• Action item
Print the data exactly, leaving nothing out.

(Collected data)

section memRead
variable (a : Word) (s : State)
@[simp] theorem memRead_a : (memRead a s).2.a = s.a := by
  obtain ⟨_, _, _, _, _, h⟩ := memRead_frame a s; rw [h]
@[simp] theorem memRead_x : (memRead a s).2.x = s.x := by
  obtain ⟨_, _, _, _, _, h⟩ := memRead_frame a s; rw [h]
@[simp] theorem memRead_y : (memRead a s).2.y = s.y := by
  obtain ⟨_, _, _, _, _, h⟩ := memRead_frame a s; rw [h]
@[simp] theorem memRead_sp : (memRead a s).2.sp = s.sp := by
  obtain ⟨_, _, _, _, _, h⟩ := memRead_frame a s; rw [h]
@[simp] theorem memRead_pc : (memRead a s).2.pc = s.pc := by
  obtain ⟨_, _, _, _, _, h⟩ := memRead_frame a s; rw [h]
@[simp] theorem memRead_p : (memRead a s).2.p = s.p := by
  obtain ⟨_, _, _, _, _, h⟩ := memRead_frame a s; rw [h]
@[simp] theorem memRead_totalCycles : (memRead a s).2.totalCycles = s.totalCycles := by
  obtain ⟨_, _, _, _, _, h⟩ := memRead_frame a s; rw [h]
@[simp] theorem memRead_extra : (memRead a s).2.extra = s.extra := by
  obtain ⟨_, _, _, _, _, h⟩ := memRead_frame a s; rw [h]
@[simp] theorem memRead_nmiPending : (memRead a s).2.nmiPending = s.nmiPending := by
  obtain ⟨_, _, _, _, _, h⟩ := memRead_frame a s; rw [h]
@[simp] theorem memRead_state_ram : (memRead a s).2.ram = s.ram := by
  obtain ⟨_, _, _, _, _, h⟩ := memRead_frame a s; rw [h]
@[simp] theorem memRead_apu : (memRead a s).2.apu = s.apu := by
  obtain ⟨_, _, _, _, _, h⟩ := memRead_frame a s; rw [h]
@[simp] theorem memRead_irqLine : (memRead a s).2.irqLine = s.irqLine := by
  obtain ⟨_, _, _, _, _, h⟩ := memRead_frame a s; rw [h]
@[simp] theorem memRead_padInput : (memRead a s).2.padInput = s.padInput := by
  obtain ⟨_, _, _, _, _, h⟩ := memRead_frame a s; rw [h]
@[simp] theorem memRead_frameReady : (memRead a s).2.frameReady = s.frameReady := by
  obtain ⟨_, _, _, _, _, h⟩ := memRead_frame a s; rw [h]
@[simp] theorem memRead_cart : (memRead a s).2.cart = s.cart := by
  obtain ⟨_, _, _, _, _, h⟩ := memRead_frame a s; rw [h]
@[simp] theorem memRead_cfg : (memRead a s).2.cfg = s.cfg := by
  obtain ⟨_, _, _, _, _, h⟩ := memRead_frame a s; rw [h]
@[simp] theorem memRead_oam : (memRead a s).2.ppu.oam = s.ppu.oam := by
  obtain ⟨_, _, _, _, _, h⟩ := memRead_frame a s; rw [h]
@[simp] theorem memRead_ntRam : (memRead a s).2.ppu.ntRam = s.ppu.ntRam := by
  obtain ⟨_, _, _, _, _, h⟩ := memRead_frame a s; rw [h]
@[simp] theorem memRead_palette : (memRead a s).2.ppu.palette = s.ppu.palette := by
  obtain ⟨_, _, _, _, _, h⟩ := memRead_frame a s; rw [h]
@[simp] theorem memRead_chr : (memRead a s).2.ppu.chr = s.ppu.chr := by
  obtain ⟨_, _, _, _, _, h⟩ := memRead_frame a s; rw [h]
@[simp] theorem memRead_oamAddr : (memRead a s).2.ppu.oamAddr = s.ppu.oamAddr := by
  obtain ⟨_, _, _, _, _, h⟩ := memRead_frame a s; rw [h]
@[simp] theorem memRead_dot : (memRead a s).2.ppu.dot = s.ppu.dot := by
  obtain ⟨_, _, _, _, _, h⟩ := memRead_frame a s; rw [h]
@[simp] theorem memRead_line : (memRead a s).2.ppu.line = s.ppu.line := by
  obtain ⟨_, _, _, _, _, h⟩ := memRead_frame a s; rw [h]
@[simp] theorem memRead_bgLayer : (memRead a s).2.ppu.bgLayer = s.ppu.bgLayer := by
  obtain ⟨_, _, _, _, _, h⟩ := memRead_frame a s; rw [h]
@[simp] theorem memRead_spriteLayer : (memRead a s).2.ppu.spriteLayer = s.ppu.spriteLayer := by
  obtain ⟨_, _, _, _, _, h⟩ := memRead_frame a s; rw [h]
end memRead

/-! ### Bus writes -/

/-- A write of work RAM stores the byte (20_memory.md R73, R74). -/
theorem memWrite_ram {a : Word} (h : a.toNat ≤ 0x1FFF) (v : Byte) (s : State) :
    memWrite a v s = { s with ram := s.ram.write (a.toNat % 0x0800) v } := by simp [memWrite, h]

/-- A write of the IO window goes to the APU, but at the DMA trigger and the joypad (20_memory.md R73, R76). -/
theorem memWrite_apu {a : Word} (h0 : 0x4000 ≤ a.toNat) (h1 : a.toNat ≤ 0x401F) (hd : a ≠ 0x4014#16)
    (hj : a ≠ 0x4016#16) (v : Byte) (s : State) :
    memWrite a v s = { s with apu := apuWrite s.apu a.toNat v } := by
  have h2 : ¬a.toNat ≤ 0x1FFF := by omega
  have h3 : ¬a.toNat ≤ 0x3FFF := by omega
  simp [memWrite, ioWrite, h1, h2, h3, hd, hj]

• Response area
section memRead
variable (a : Word) (s : State)
@[simp] theorem memRead_a : (memRead a s).2.a = s.a := by
  obtain ⟨_, _, _, _, _, h⟩ := memRead_frame a s; rw [h]
@[simp] theorem memRead_x : (memRead a s).2.x = s.x := by
  obtain ⟨_, _, _, _, _, h⟩ := memRead_frame a s; rw [h]
@[simp] theorem memRead_y : (memRead a s).2.y = s.y := by
  obtain ⟨_, _, _, _, _, h⟩ := memRead_frame a s; rw [h]
@[simp] theorem memRead_sp : (memRead a s).2.sp = s.sp := by
  obtain ⟨_, _, _, _, _, h⟩ := memRead_frame a s; rw [h]
@[simp] theorem memRead_pc : (memRead a s).2.pc = s.pc := by
  obtain ⟨_, _, _, _, _, h⟩ := memRead_frame a s; rw [h]
@[simp] theorem memRead_p : (memRead a s).2.p = s.p := by
  obtain ⟨_, _, _, _, _, h⟩ := memRead_frame a s; rw [h]
@[simp] theorem memRead_totalCycles : (memRead a s).2.totalCycles = s.totalCycles := by
  obtain ⟨_, _, _, _, _, h⟩ := memRead_frame a s; rw [h]
@[simp] theorem memRead_extra : (memRead a s).2.extra = s.extra := by
  obtain ⟨_, _, _, _, _, h⟩ := memRead_frame a s; rw [h]
@[simp] theorem memRead_nmiPending : (memRead a s).2.nmiPending = s.nmiPending := by
  obtain ⟨_, _, _, _, _, h⟩ := memRead_frame a s; rw [h]
@[simp] theorem memRead_state_ram : (memRead a s).2.ram = s.ram := by
  obtain ⟨_, _, _, _, _, h⟩ := memRead_frame a s; rw [h]
@[simp] theorem memRead_apu : (memRead a s).2.apu = s.apu := by
  obtain ⟨_, _, _, _, _, h⟩ := memRead_frame a s; rw [h]
@[simp] theorem memRead_irqLine : (memRead a s).2.irqLine = s.irqLine := by
  obtain ⟨_, _, _, _, _, h⟩ := memRead_frame a s; rw [h]
@[simp] theorem memRead_padInput : (memRead a s).2.padInput = s.padInput := by
  obtain ⟨_, _, _, _, _, h⟩ := memRead_frame a s; rw [h]
@[simp] theorem memRead_frameReady : (memRead a s).2.frameReady = s.frameReady := by
  obtain ⟨_, _, _, _, _, h⟩ := memRead_frame a s; rw [h]
@[simp] theorem memRead_cart : (memRead a s).2.cart = s.cart := by
  obtain ⟨_, _, _, _, _, h⟩ := memRead_frame a s; rw [h]
@[simp] theorem memRead_cfg : (memRead a s).2.cfg = s.cfg := by
  obtain ⟨_, _, _, _, _, h⟩ := memRead_frame a s; rw [h]
@[simp] theorem memRead_oam : (memRead a s).2.ppu.oam = s.ppu.oam := by
  obtain ⟨_, _, _, _, _, h⟩ := memRead_frame a s; rw [h]
@[simp] theorem memRead_ntRam : (memRead a s).2.ppu.ntRam = s.ppu.ntRam := by
  obtain ⟨_, _, _, _, _, h⟩ := memRead_frame a s; rw [h]
@[simp] theorem memRead_palette : (memRead a s).2.ppu.palette = s.ppu.palette := by
  obtain ⟨_, _, _, _, _, h⟩ := memRead_frame a s; rw [h]
@[simp] theorem memRead_chr : (memRead a s).2.ppu.chr = s.ppu.chr := by
  obtain ⟨_, _, _, _, _, h⟩ := memRead_frame a s; rw [h]
@[simp] theorem memRead_oamAddr : (memRead a s).2.ppu.oamAddr = s.ppu.oamAddr := by
  obtain ⟨_, _, _, _, _, h⟩ := memRead_frame a s; rw [h]
@[simp] theorem memRead_dot : (memRead a s).2.ppu.dot = s.ppu.dot := by
  obtain ⟨_, _, _, _, _, h⟩ := memRead_frame a s; rw [h]
@[simp] theorem memRead_line : (memRead a s).2.ppu.line = s.ppu.line := by
  obtain ⟨_, _, _, _, _, h⟩ := memRead_frame a s; rw [h]
@[simp] theorem memRead_bgLayer : (memRead a s).2.ppu.bgLayer = s.ppu.bgLayer := by
  obtain ⟨_, _, _, _, _, h⟩ := memRead_frame a s; rw [h]
@[simp] theorem memRead_spriteLayer : (memRead a s).2.ppu.spriteLayer = s.ppu.spriteLayer := by
  obtain ⟨_, _, _, _, _, h⟩ := memRead_frame a s; rw [h]
end memRead

/-! ### Bus writes -/

/-- A write of work RAM stores the byte (20_memory.md R73, R74). -/
theorem memWrite_ram {a : Word} (h : a.toNat ≤ 0x1FFF) (v : Byte) (s : State) :
    memWrite a v s = { s with ram := s.ram.write (a.toNat % 0x0800) v } := by simp [memWrite, h]

/-- A write of the IO window goes to the APU, but at the DMA trigger and the joypad (20_memory.md R73, R76). -/
theorem memWrite_apu {a : Word} (h0 : 0x4000 ≤ a.toNat) (h1 : a.toNat ≤ 0x401F) (hd : a ≠ 0x4014#16)
    (hj : a ≠ 0x4016#16) (v : Byte) (s : State) :
    memWrite a v s = { s with apu := apuWrite s.apu a.toNat v } := by
  have h2 : ¬a.toNat ≤ 0x1FFF := by omega
  have h3 : ¬a.toNat ≤ 0x3FFF := by omega
  simp [memWrite, ioWrite, h1, h2, h3, hd, hj]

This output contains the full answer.